American actor (born 1950)

Gregory Neale Harrison (born May 31, 1950) is an American actor. He is known primarily for his roles as Dr. George Alonzo "Gonzo" Gates, the young surgeon assistant of Dr. Trapper John McIntyre (played by Pernell Roberts) on the CBS series Trapper John, M.D. (1979-86), and as ruthless business tycoon Michael Sharpe in the CBS series Falcon Crest (1989-1990). Since 2015, Harrison has played Joe O'Toole, father of Oliver, in the Hallmark Channel expansion films of Signed, Sealed and Delivered. From 2020 to 2024, he assumed the role of Gregory Chase on General Hospital.

==Early life==
Harrison was born in Avalon, California, on May 31, 1950. He was the middle child of Ed Harrison, a ship's captain and poet, and Donna Lee Nagely, an aspiring dancer; they eventually divorced. Harrison has an older sister, Kathleen (born 1948), and a younger brother, Christopher (born 1961). He served for two years in the United States Army during the Vietnam War era as a medic.

== Career ==
Harrison portrayed the title character in the science fiction series Logan's Run (1977–78), after which he played Levi Zendt in the NBC miniseries Centennial (1978), based on James Michener's epic novel of the same name, which was first televised on NBC from October 1978 to February 1979.

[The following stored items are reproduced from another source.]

-- ==== Sys2Proof/Machine/Splice.lean ====
section
/-! DEFINITION. The splice mixer (05): routing, weights, curves, the mix, marks at the output, and the steps of one program sample. -/

namespace Sys2Proof.Machine

/-! ### Routing (R82, R83) -/

/-- The class that governs a channel: DEFAULT is replaced by DEFAULT_CLASS (R82). -/
def resolveClass (t : Tables) (c : RouteClass) : RouteClass :=
  match c with
  | .byDefault => t.defaultClass
  | c => c

/-- The row of 64 samples that a port's ring gives at a ring sample time, or none when its slot is EMPTY (R53). -/
def State.ringRow (s : State) (p : Port) : Option (List Sample) :=
  let t := s.ringTime p
  match s.ringSlot p t with
  | .empty => none
  | .valid _ audio => some ((audio.drop (64 * slotOffset t)).take 64)
  | .predicted _ audio => some ((audio.drop (64 * slotOffset t)).take 64)

/-- A source sample: 0 when there is no slot, when the slot is the port's pilot slot, and when the ring slot is EMPTY (R83). -/
def sourceSample (pilot : Option Nat) (slot : Option (Fin 64)) (row : Option (List Sample)) : Int :=
  match slot, row with
  | some k, some samples => if pilot = some k.val then 0 else (samples.getD k.val 0).toInt
  | _, _ => 0

/-! ### Curves and weights (R84, R85, R89) -/

/-- Unity gain. -/
def unity : Int := 32768

/-- Point i of curve n of the live tables. -/
def Tables.curvePoint (t : Tables) (n i : Nat) : Int :=
  (t.curve.getD (65 * n + i) 0 : Nat)

/-- C(p): curve n evaluated at fade position p of a transition of length len (R89). -/
def evalCurve (t : Tables) (n len p : Nat) : Int :=
  let x := 64 * p
  let idx := x / len
  let frac := x % len
  if idx = 64 then unity
  else t.curvePoint n idx + (t.curvePoint n (idx + 1) - t.curvePoint n idx) * (frac : Int) / (len : Int)

/-- The curve of a FOLLOW channel: the entry's with the aligned flag set, else UNALIGNED_CURVE (R85). -/
def chosenCurve (t : Tables) (aligned : Bool) (e : RouteEntry) : Nat :=
  if aligned then e.curve.val else t.unalignedCurve

/-- A pair of weights with the first on port x and the second on the other port. -/
def weightsFor (x : Port) (wx wy : Int) : Int × Int :=
  match x with
  | .a => (wx, wy)
  | .b => (wy, wx)

/-- The weights wA and wB of a channel by its resolved class and the controller (R84). -/
def weights (t : Tables) (c : Controller) (cls : RouteClass) (curve : Nat) : Int × Int :=
  match cls with
  | .pinA => (unity, 0)
  | .pinB => (0, unity)
  | .mute => (0, 0)
  | .byDefault => (0, 0)
  | .cut => match c.mode with
    | .idle => (0, 0)
    | .opening x => weightsFor x unity 0
    | .on x => weightsFor x unity 0
    | .fade x => weightsFor x 0 unity
  | .follow => match c.mode with
    | .idle => (0, 0)
    | .opening x => weightsFor x (evalCurve t curve c.len c.q) 0
    | .on x => weightsFor x unity 0
    | .fade x => weightsFor x (evalCurve t curve c.len (c.len - c.q)) (evalCurve t curve c.len c.q)

/-! ### The mix (R90, R91) -/

/-- The accumulator rounded to the nearest integer, a half toward plus infinity (R90 step 2). -/
def roundMix (acc : Int) : Int :=
  (acc + 16384) / 32768

/-- Whether a rounded sample lies outside the 24-bit range (R90 step 3). -/
def saturates (y : Int) : Bool :=
  decide (8388607 < y ∨ y < -8388608)

/-- A rounded sample limited to the 24-bit range (R90 step 3). -/
def limitSample (y : Int) : Sample :=
  BitVec.ofInt 24 (max (-8388608) (min 8388607 y))

/-- The exact sum a wA + b wB of one channel (R83, R84, R90 step 1). -/
def channelSum (t : Tables) (c : Controller) (rowA rowB : Option (List Sample)) (e : RouteEntry) : Int :=
  let w := weights t c (resolveClass t e.cls) (chosenCurve t c.aligned e)
  sourceSample (t.pilot .a) e.slotA rowA * w.1 + sourceSample (t.pilot .b) e.slotB rowB * w.2

/-- The rounded sums of all output channels, in channel order (R90). -/
def mixedRow (s : State) : List Int :=
  s.live.route.map fun e => roundMix (channelSum s.live s.ctrl (s.ringRow .a) (s.ringRow .b) e)

/-- Make one row of program samples: limited to 24 bits, with each saturated sample counted (R90, R91, R96). -/
def mixSample (s : State) : State :=
  let row := mixedRow s
  { s with mixer := { s.mixer with rows := s.mixer.rows ++ [row.map limitSample] },
           ctrl := { s.ctrl with sat := satAdd 65535 s.ctrl.sat (row.countP saturates) } }

/-! ### Marks (R93, R95) -/

/-- The mark port (R93). -/
def Mode.markPort : Mode → Option Port
  | .idle => none
  | .opening x => some x
  | .on x => some x
  | .fade x => some x

/-- The mark that the next program sample reports, if the sample read is at the mark offset of a VALID slot with MARK set (R93). -/
def State.markNow (s : State) : Option MarkReport :=
  match s.ctrl.mode.markPort with
  | none => none
  | some x =>
    let t := s.ringTime x
    match s.ringSlot x t with
    | .valid m _ => if m.mark ∧ slotOffset t = m.markOffset then some ⟨x, m.song⟩ else none
    | _ => none

/-- The mark report of the sample: one already answered ahead of it, or the one read now (log 3). -/
def State.sampleMark (s : State) : Option MarkReport :=
  match s.mixer.earlyMark with
  | some m => some m
  | none => s.markNow

/-- The program span keeps the offset of its first mark (R95). -/
def noteMark (s : State) : State :=
  match s.mixer.firstMark with
  | some _ => s
  | none => { s with mixer := { s.mixer with firstMark := some s.clock.made } }

/-- The answers to a mark: the controller's, then table memory's (R92 step 2; log 13). -/
def answerMark (m : MarkReport) (s : State) : State :=
  tableMark m (controllerMark m (noteMark s))

/-! ### One program sample (R92) -/

/-- Step 1: the span start is reported at the first sample of a program span (log 13 gives the order of the two answers). -/
def sampleStep1 (s : State) : State :=
  if s.clock.made = 0 then tableSpanStart (controllerSpanStart s) else s

/-- Step 2: a mark is read and answered. -/
def sampleStep2 (s : State) : State :=
  let mark := s.sampleMark
  let s1 := { s with mixer := { s.mixer with earlyMark := none } }
  match mark with
  | some m => answerMark m s1
  | none => s1

/-- The program span's position record is set at its first sample, from the state that sample is mixed in (R54; log 14). -/
def sampleRestamp (s : State) : State :=
  if s.clock.made = 0 then restamp s else s

/-- Step 3: the fade position advances in a transition state (R60). -/
def sampleStep3 (s : State) : State :=
  if s.ctrl.mode.isTransition then { s with ctrl := { s.ctrl with q := s.ctrl.q + 1 } } else s

/-- Step 5: the fade end, when the fade position equals the fade length. -/
def sampleStep5 (s : State) : State :=
  if fadeEndDue s then fadeEnd s else s

/-- One more sample of the program span is made. -/
def countSample (s : State) : State :=
  { s with clock := { s.clock with made := s.clock.made + 1 } }

/-- The program span of this period, from what the mixer hands over (R18, R96). -/
def State.programSpan (s : State) : ProgramSpan :=
  let number := windowNumber s.clock.window
  if 0 < s.prog.countdown then .sync number
  else .data number s.prog.heartbeat s.mixer.firstMark s.align.position s.mixer.rows

/-- The program port sends its span when the 32 samples are made: SYNC while the countdown is above 0, which then decreases, else
DATA, after which the heartbeat advances (R18, R96). -/
def sendProgramSpan (s : State) : State :=
  let prog : ProgramPort :=
    if 0 < s.prog.countdown then { s.prog with countdown := s.prog.countdown - 1 }
    else { s.prog with heartbeat := s.prog.heartbeat + 1 }
  { s with sentProgram := some s.programSpan, prog := prog, mixer := { s.mixer with rows := [], firstMark := none } }

/-- The span is handed over with its last sample (R96). -/
def handOver (s : State) : State :=
  if s.clock.made = Config.spanLength then sendProgramSpan s else s

/-- The state of a sample before its step 5 (R92). -/
def sampleMixed (s : State) : State :=
  mixSample (sampleStep3 (sampleRestamp (sampleStep2 (sampleStep1 s))))

/-- One program sample: its five steps (R92), the record of an adoption made in them, after any record the controller made at this sample
(R106), then the hand-over of a finished span (R96). -/
def makeSample (s : State) : State :=
  handOver (countSample (recordAdoption s (sampleStep5 (sampleMixed s))))

/-- That many program samples are made, one after the other (R92). -/
def makeSamples : Nat → State → State
  | 0, s => s
  | n + 1, s => makeSamples n (makeSample s)

end Sys2Proof.Machine
end

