/-- R61 with R48, R65, R105, R106: the sample that takes the fade position to the fade length ends the transition, the last sample of a
span, the ordinary case (R60), or any other at which nothing is answered. The target is on air; then SWITCH_END, the end notice with a
deferred skew's off-air update, a deferred adoption, the hold-off count, a reversal left over made a fade, and the new on-air port's
verdict, with a failover scheduled or DEGRADED set when it is not ready. The adoption's record comes after the controller's (R106).
Choices of the model: FADE_END as a command makes that sample (log 27), the adoption is validated and stamped here and not at the sample
after (log 37), OUT_OF_RANGE has the place of the end notice among these records (log 35), and the last sample of a span, after which the
engine looks (log 7), is asked for with no request waiting. -/
def Obligations.FadeEndFollowsItsSteps : Prop :=
  ∀ (s : State) (y : Port), s.Unanswered → (s.clock.made = 31 → s.NoRequests) → s.ctrl.mode.target = some y →
    s.ctrl.q + 1 = s.ctrl.len →
    let sat := s.satAt s.ctrl.len
    let left : Option ScheduledStart := match s.ctrl.scheduled with
      | some ⟨.reversal, t, cause⟩ => some ⟨.fade, t, cause⟩
      | other => other
    let failover := s.ready y = false ∧ left = none ∧ s.ctrl.auto = true ∧ s.ready y.other = true
    let degrades := s.ready y = false ∧ left = none ∧ ¬failover
    let deferred := s.applyDeferred = true
    let skew := if s.align.deferred then s.align.accepted else none
    let raw : Int → Int := fun k => (s.align.delays.get y : Int) - (if y = .a then k else -k)
    exec .fadeEnd s = exec .programSample s
    ∧ ∃ t, exec .programSample s = .next t ∧ (s.clock.made ≠ 0 → t.align.position = s.align.position)
      ∧ t = State.settleLines (s.withRow
      { s with
        mixer := { s.mixer with owedStart := if failover then false else s.mixer.owedStart }
        ctrl := { s.ctrl with
          mode := .on y, q := 0, len := 0, sat := sat, holdoff := 0,
          scheduled := if failover then some ⟨.fade, y.other, .failure⟩ else left,
          pendingSwitch := if failover then none else s.ctrl.pendingSwitch,
          degraded := if s.ready y = true then false else if degrades then true else s.ctrl.degraded }
        align := { s.align with
          transition := false, deferred := false,
          delays := match skew with
            | none => s.align.delays
            | some k => s.align.delays.set y.other (max 64 (min 2016 (raw k))).toNat,
          clamp := match skew with
            | none => s.align.clamp
            | some k => decide (raw k < 64 ∨ 2016 < raw k)
          position := t.align.position }
        tables := if deferred then { s.tables with
          apply := none, live := if validate s.tables = none then s.tables.staged else s.tables.live } else s.tables
        events := s.recording ([.switchEnd y sat]
          ++ (match skew with
            | none => []
            | some k => if raw k < 64 ∨ 2016 < raw k then [.outOfRange (max (-(2 ^ 31)) (min (2 ^ 31 - 1) k))] else [])
          ++ (if failover then (match s.ctrl.pendingSwitch with
              | some r => [.pendingCancelled r.target r.cause]
              | none => [])
            else if degrades ∧ s.ctrl.degraded = false then [.degraded (some y)] else [])
          ++ (if deferred then
            match validate s.tables with
            | none => [.applyDone (s.tables.staged.route != s.tables.live.route) (s.tables.staged.curve != s.tables.live.curve)
                (s.tables.staged.profile != s.tables.live.profile)]
            | some reason => [.applyRefused reason]
            else [])) }
      (s.mixedAt s.ctrl.len) t.align.position)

Harrison appeared on an episode of M*A*S*H before garnering fame in 1979 with the role of surgeon Dr. George "Gonzo" Gates on Trapper John, M.D., starring opposite Pernell Roberts. The medical drama was spun off from M*A*S*H. Harrison remained as Gonzo on Trapper John until the middle of the show's seventh season, when he decided to leave for other ventures. The series continued for several more episodes without Harrison, but concluded its run at the end of the 1985–86 season.

Harrison's later role as stripper John Phillips in the 1981 TV movie For Ladies Only made him a favorite with women and gay men in the 1980s. Harrison spoofed that role in the 1986 miniseries Fresno, where his character appeared shirtless at every opportunity. Fresno was also a spoof of the prime-time series Falcon Crest, where Harrison became a regular three years later in the final season (1989–90). As Falcon Crest ended production in early 1990, the series' parent studio, Lorimar Television, cast Harrison in its upcoming CBS sitcom The Family Man, from producers Thomas L. Miller and Robert L. Boyett. The series, which premiered that fall, featured Harrison as a single fireman father raising his four children with the help of his father-in-law, played by Al Molinaro. Despite a few attempts by CBS to help it build an audience, The Family Man was cancelled after one season.

Harrison later joined the cast of NBC's Sisters for the 1994–95 season, playing Daniel Albright. In 1996, he starred with Eric Roberts in It's My Party, a film based on the true story of a man in the end stages of AIDS who planned a party to say goodbye to friends and family.

From 1999 to 2009, Harrison played the male lead role of Oliver Caldwell in each film of the Au Pair trilogy. In 1999, Harrison starred as Sheriff Jon Loring in the WB Network's short-lived family drama Safe Harbor and had recurring roles in series such as One Tree Hill, Ringer, Rizzoli & Isles, and Chesapeake Shores. In 2011, he had a guest-starring role as a doctor on ABC's Body of Proof, and he has made guest appearances on many other shows such as Touched by an Angel, Judging Amy, Reunion, Joey, Law & Order: Special Victims Unit, Drop Dead Diva and Hot in Cleveland. In 2020, Harrison joined the cast of General Hospital, and played the role of Gregory Chase until he left the ABC soap opera in 2024. Since 2021, Harrison has appeared in the recurring role of Phillip Buckley, father of main characters Evan "Buck" Buckley and Maddie Buckley, in 9-1-1.

On stage, Harrison played Billy Flynn in the touring and Broadway productions of Chicago, and also appeared as Benjamin Stone in the Broadway revival of Stephen Sondheim's Follies and starred in the original Broadway production of Kander & Ebb's musical Steel Pier.

==Personal life==
Harrison has been married since December 21, 1980 to actress Randi Oakes, whom he met while competing on a 1979 edition of Battle of the Network Stars, with Harrison on the CBS team and Oakes on the NBC team. Their marriage was kept secret from the public for several years. The couple have four children: daughters Emma Lee (born 1985), Lily Anne (born 1989), and Kate (born 1991); and adopted son Quinn Edgar. Since 2025, youngest daughter Kate, a model, has been married to actress Chloe Grace Moretz. Lily is engaged to and shares a son with actor Peter Facinelli. The couple originally lived together in Sherman Oaks, California, but since the early 1990s, they have lived in Southern Oregon; first in Gold Beach for 15 years, then Eugene.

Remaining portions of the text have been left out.